- [WHAT THE EXERCISE ASKS]
When you reach the line with "i.encoded = true" in the listing below, transcribe it and each line after it up to and including the line with "(hw : k + 0 + f0.toNat * 67108864", exactly and with nothing else.

__________________________________________________

-- ==== Sys2Proof/Laws/PerInstr.lean ====
section
/-! SUPPORT. Families of statements made instruction by instruction. RoundTrip: decoding the encoded bytes of a well-formed
instruction that has an encoding gives it back, with the bytes that follow. -/

namespace Sys2Proof.Laws.RoundTrip

/-- Decoding what is encoded gives the instruction back. -/
def Statement (i : Instr) : Prop :=
  i.encoded = true → i.wf = true → ∀ rest : List Byte, decode (encode i ++ rest) = .ok (i, rest)

theorem shape0 (k w : Nat) (f0 : BitVec 2) (f1 : BitVec 6) (f2 : BitVec 6) (hk : k < 1024)
    (hw : k + 260046848 + f0.toNat * 268435456 + f1.toNat * 65536 + f2.toNat * 1024 = w) :
    w < 2 ^ 32 ∧ w % 2 = k % 2 ∧ w / 16 % 64 = k / 16 % 64 ∧ w / 2 % 8 = k / 2 % 8 ∧ (w / 4194304 % 64 == 62 && w / 1073741824 % 4 == 0) = true ∧ bitsAt w 28 2 = f0 ∧ bitsAt w 16 6 = f1 ∧ bitsAt w 10 6 = f2 := by
  have h0 := f0.isLt; have h1 := f1.isLt; have h2 := f2.isLt
  exact ⟨by omega, by omega, by omega, by omega, by simp only [Bool.and_eq_true, beq_iff_eq]; omega, bitsAt_eq w 28 f0 (by omega), bitsAt_eq w 16 f1 (by omega), bitsAt_eq w 10 f2 (by omega)⟩

theorem shape1 (k w : Nat) (f0 : BitVec 6) (f1 : BitVec 4) (f2 : BitVec 6) (f3 : BitVec 6) (hk : k < 1024)
    (hw : k + 0 + f0.toNat * 67108864 + f1.toNat * 4194304 + f2.toNat * 65536 + f3.toNat * 1024 = w) :
    w < 2 ^ 32 ∧ w % 2 = k % 2 ∧ w / 16 % 64 = k / 16 % 64 ∧ w / 2 % 8 = k / 2 % 8 ∧ bitsAt w 26 6 = f0 ∧ bitsAt w 22 4 = f1 ∧ bitsAt w 16 6 = f2 ∧ bitsAt w 10 6 = f3 := by
  have h0 := f0.isLt; have h1 := f1.isLt; have h2 := f2.isLt; have h3 := f3.isLt
  exact ⟨by omega, by omega, by omega, by omega, bitsAt_eq w 26 f0 (by omega), bitsAt_eq w 22 f1 (by omega), bitsAt_eq w 16 f2 (by omega), bitsAt_eq w 10 f3 (by omega)⟩

theorem shape2 (k w : Nat) (f0 : BitVec 10) (f1 : BitVec 6) (hk : k < 1024)
    (hw : k + 4063232 + f0.toNat * 4194304 + f1.toNat * 1024 = w) :
    w < 2 ^ 32 ∧ w % 2 = k % 2 ∧ w / 16 % 64 = k / 16 % 64 ∧ w / 2 % 8 = k / 2 % 8 ∧ (w / 65536 % 64 == 62) = true ∧ bitsAt w 22 10 = f0 ∧ bitsAt w 10 6 = f1 := by
  have h0 := f0.isLt; have h1 := f1.isLt
  exact ⟨by omega, by omega, by omega, by omega, by simp only [beq_iff_eq]; omega, bitsAt_eq w 22 f0 (by omega), bitsAt_eq w 10 f1 (by omega)⟩

theorem shape3 (k w : Nat) (f0 : BitVec 2) (f1 : BitVec 2) (f2 : BitVec 6) (f3 : BitVec 6) (f4 : BitVec 6) (hk : k < 1024)
    (hw : k + 0 + f0.toNat * 1073741824 + f1.toNat * 268435456 + f2.toNat * 4194304 + f3.toNat * 65536 + f4.toNat * 1024 = w) :
    w < 2 ^ 32 ∧ w % 2 = k % 2 ∧ w / 16 % 64 = k / 16 % 64 ∧ w / 2 % 8 = k / 2 % 8 ∧ bitsAt w 30 2 = f0 ∧ bitsAt w 28 2 = f1 ∧ bitsAt w 22 6 = f2 ∧ bitsAt w 16 6 = f3 ∧ bitsAt w 10 6 = f4 := by
  have h0 := f0.isLt; have h1 := f1.isLt; have h2 := f2.isLt; have h3 := f3.isLt; have h4 := f4.isLt
  exact ⟨by omega, by omega, by omega, by omega, bitsAt_eq w 30 f0 (by omega), bitsAt_eq w 28 f1 (by omega), bitsAt_eq w 22 f2 (by omega), bitsAt_eq w 16 f3 (by omega), bitsAt_eq w 10 f4 (by omega)⟩

theorem shape4 (k w : Nat) (f0 : BitVec 10) (f1 : BitVec 6) (f2 : BitVec 6) (hk : k < 1024)
    (hw : k + 0 + f0.toNat * 4194304 + f1.toNat * 65536 + f2.toNat * 1024 = w) :
    w < 2 ^ 32 ∧ w % 2 = k % 2 ∧ w / 16 % 64 = k / 16 % 64 ∧ w / 2 % 8 = k / 2 % 8 ∧ bitsAt w 22 10 = f0 ∧ bitsAt w 16 6 = f1 ∧ bitsAt w 10 6 = f2 := by
  have h0 := f0.isLt; have h1 := f1.isLt; have h2 := f2.isLt
  exact ⟨by omega, by omega, by omega, by omega, bitsAt_eq w 22 f0 (by omega), bitsAt_eq w 16 f1 (by omega), bitsAt_eq w 10 f2 (by omega)⟩

theorem shape5 (k w : Nat) (f0 : BitVec 5) (f1 : BitVec 6) (f2 : BitVec 6) (hk : k < 1024)
    (hw : k + 0 + f0.toNat * 4194304 + f1.toNat * 65536 + f2.toNat * 1024 = w) :
    w < 2 ^ 32 ∧ w % 2 = k % 2 ∧ w / 16 % 64 = k / 16 % 64 ∧ w / 2 % 8 = k / 2 % 8 ∧ (w / 134217728 % 32 == 0) = true ∧ bitsAt w 22 5 = f0 ∧ bitsAt w 16 6 = f1 ∧ bitsAt w 10 6 = f2 := by
  have h0 := f0.isLt; have h1 := f1.isLt; have h2 := f2.isLt
  exact ⟨by omega, by omega, by omega, by omega, by simp only [beq_iff_eq]; omega, bitsAt_eq w 22 f0 (by omega), bitsAt_eq w 16 f1 (by omega), bitsAt_eq w 10 f2 (by omega)⟩

theorem shape6 (k w : Nat) (f0 : BitVec 2) (f1 : BitVec 4) (f2 : BitVec 4) (f3 : BitVec 6) (f4 : BitVec 6) (hk : k < 1024)
    (hw : k + 0 + f0.toNat * 1073741824 + f1.toNat * 67108864 + f2.toNat * 4194304 + f3.toNat * 65536 + f4.toNat * 1024 = w) :
    w < 2 ^ 32 ∧ w % 2 = k % 2 ∧ w / 16 % 64 = k / 16 % 64 ∧ w / 2 % 8 = k / 2 % 8 ∧ bitsAt w 30 2 = f0 ∧ bitsAt w 26 4 = f1 ∧ bitsAt w 22 4 = f2 ∧ bitsAt w 16 6 = f3 ∧ bitsAt w 10 6 = f4 := by
  have h0 := f0.isLt; have h1 := f1.isLt; have h2 := f2.isLt; have h3 := f3.isLt; have h4 := f4.isLt
  exact ⟨by omega, by omega, by omega, by omega, bitsAt_eq w 30 f0 (by omega), bitsAt_eq w 26 f1 (by omega), bitsAt_eq w 22 f2 (by omega), bitsAt_eq w 16 f3 (by omega), bitsAt_eq w 10 f4 (by omega)⟩

theorem shape7 (k w : Nat) (f0 : BitVec 2) (f1 : BitVec 4) (f2 : BitVec 6) (f3 : BitVec 6) (hk : k < 1024)
    (hw : k + 0 + f0.toNat * 1073741824 + f1.toNat * 4194304 + f2.toNat * 65536 + f3.toNat * 1024 = w) :
    w < 2 ^ 32 ∧ w % 2 = k % 2 ∧ w / 16 % 64 = k / 16 % 64 ∧ w / 2 % 8 = k / 2 % 8 ∧ (w / 67108864 % 16 == 0) = true ∧ bitsAt w 30 2 = f0 ∧ bitsAt w 22 4 = f1 ∧ bitsAt w 16 6 = f2 ∧ bitsAt w 10 6 = f3 := by
  have h0 := f0.isLt; have h1 := f1.isLt; have h2 := f2.isLt; have h3 := f3.isLt
  exact ⟨by omega, by omega, by omega, by omega, by simp only [beq_iff_eq]; omega, bitsAt_eq w 30 f0 (by omega), bitsAt_eq w 22 f1 (by omega), bitsAt_eq w 16 f2 (by omega), bitsAt_eq w 10 f3 (by omega)⟩

theorem shape8 (k w : Nat) (f0 : BitVec 4) (f1 : BitVec 6) (f2 : BitVec 6) (hk : k < 1024)
    (hw : k + 0 + f0.toNat * 4194304 + f1.toNat * 65536 + f2.toNat * 1024 = w) :
    w < 2 ^ 32 ∧ w % 2 = k % 2 ∧ w / 16 % 64 = k / 16 % 64 ∧ w / 2 % 8 = k / 2 % 8 ∧ (w / 67108864 % 64 == 0) = true ∧ bitsAt w 22 4 = f0 ∧ bitsAt w 16 6 = f1 ∧ bitsAt w 10 6 = f2 := by
  have h0 := f0.isLt; have h1 := f1.isLt; have h2 := f2.isLt
  exact ⟨by omega, by omega, by omega, by omega, by simp only [beq_iff_eq]; omega, bitsAt_eq w 22 f0 (by omega), bitsAt_eq w 16 f1 (by omega), bitsAt_eq w 10 f2 (by omega)⟩

theorem shape9 (k w : Nat) (f0 : BitVec 2) (f1 : BitVec 6) (f2 : BitVec 6) (hk : k < 1024)
    (hw : k + 0 + f0.toNat * 4194304 + f1.toNat * 65536 + f2.toNat * 1024 = w) :
    w < 2 ^ 32 ∧ w % 2 = k % 2 ∧ w / 16 % 64 = k / 16 % 64 ∧ w / 2 % 8 = k / 2 % 8 ∧ (w / 16777216 % 256 == 0) = true ∧ bitsAt w 22 2 = f0 ∧ bitsAt w 16 6 = f1 ∧ bitsAt w 10 6 = f2 := by
  have h0 := f0.isLt; have h1 := f1.isLt; have h2 := f2.isLt
  exact ⟨by omega, by omega, by omega, by omega, by simp only [beq_iff_eq]; omega, bitsAt_eq w 22 f0 (by omega), bitsAt_eq w 16 f1 (by omega), bitsAt_eq w 10 f2 (by omega)⟩

theorem shape10 (k w : Nat) (f0 : BitVec 1) (f1 : BitVec 5) (f2 : BitVec 5) (hk : k < 32)
    (hw : k + 0 + f0.toNat * 32768 + f1.toNat * 1024 + f2.toNat * 32 = w) :
    w < 2 ^ 16 ∧ w % 2 = k % 2 ∧ w / 2 % 16 = k / 2 % 16 ∧ bitsAt w 15 1 = f0 ∧ bitsAt w 10 5 = f1 ∧ bitsAt w 5 5 = f2 := by
  have h0 := f0.isLt; have h1 := f1.isLt; have h2 := f2.isLt
  exact ⟨by omega, by omega, by omega, bitsAt_eq w 15 f0 (by omega), bitsAt_eq w 10 f1 (by omega), bitsAt_eq w 5 f2 (by omega)⟩

theorem shape11 (k w : Nat) (f0 : BitVec 6) (f1 : BitVec 5) (hk : k < 32)
    (hw : k + 0 + f0.toNat * 1024 + f1.toNat * 32 = w) :
    w < 2 ^ 16 ∧ w % 2 = k % 2 ∧ w / 2 % 16 = k / 2 % 16 ∧ bitsAt w 10 6 = f0 ∧ bitsAt w 5 5 = f1 := by
  have h0 := f0.isLt; have h1 := f1.isLt
  exact ⟨by omega, by omega, by omega, bitsAt_eq w 10 f0 (by omega), bitsAt_eq w 5 f1 (by omega)⟩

__________________________________________________

- [COMPLETED TASK]
  i.encoded = true → i.wf = true → ∀ rest : List Byte, decode (encode i ++ rest) = .ok (i, rest)

theorem shape0 (k w : Nat) (f0 : BitVec 2) (f1 : BitVec 6) (f2 : BitVec 6) (hk : k < 1024)
    (hw : k + 260046848 + f0.toNat * 268435456 + f1.toNat * 65536 + f2.toNat * 1024 = w) :
    w < 2 ^ 32 ∧ w % 2 = k % 2 ∧ w / 16 % 64 = k / 16 % 64 ∧ w / 2 % 8 = k / 2 % 8 ∧ (w / 4194304 % 64 == 62 && w / 1073741824 % 4 == 0) = true ∧ bitsAt w 28 2 = f0 ∧ bitsAt w 16 6 = f1 ∧ bitsAt w 10 6 = f2 := by
  have h0 := f0.isLt; have h1 := f1.isLt; have h2 := f2.isLt
  exact ⟨by omega, by omega, by omega, by omega, by simp only [Bool.and_eq_true, beq_iff_eq]; omega, bitsAt_eq w 28 f0 (by omega), bitsAt_eq w 16 f1 (by omega), bitsAt_eq w 10 f2 (by omega)⟩

theorem shape1 (k w : Nat) (f0 : BitVec 6) (f1 : BitVec 4) (f2 : BitVec 6) (f3 : BitVec 6) (hk : k < 1024)
    (hw : k + 0 + f0.toNat * 67108864 + f1.toNat * 4194304 + f2.toNat * 65536 + f3.toNat * 1024 = w) :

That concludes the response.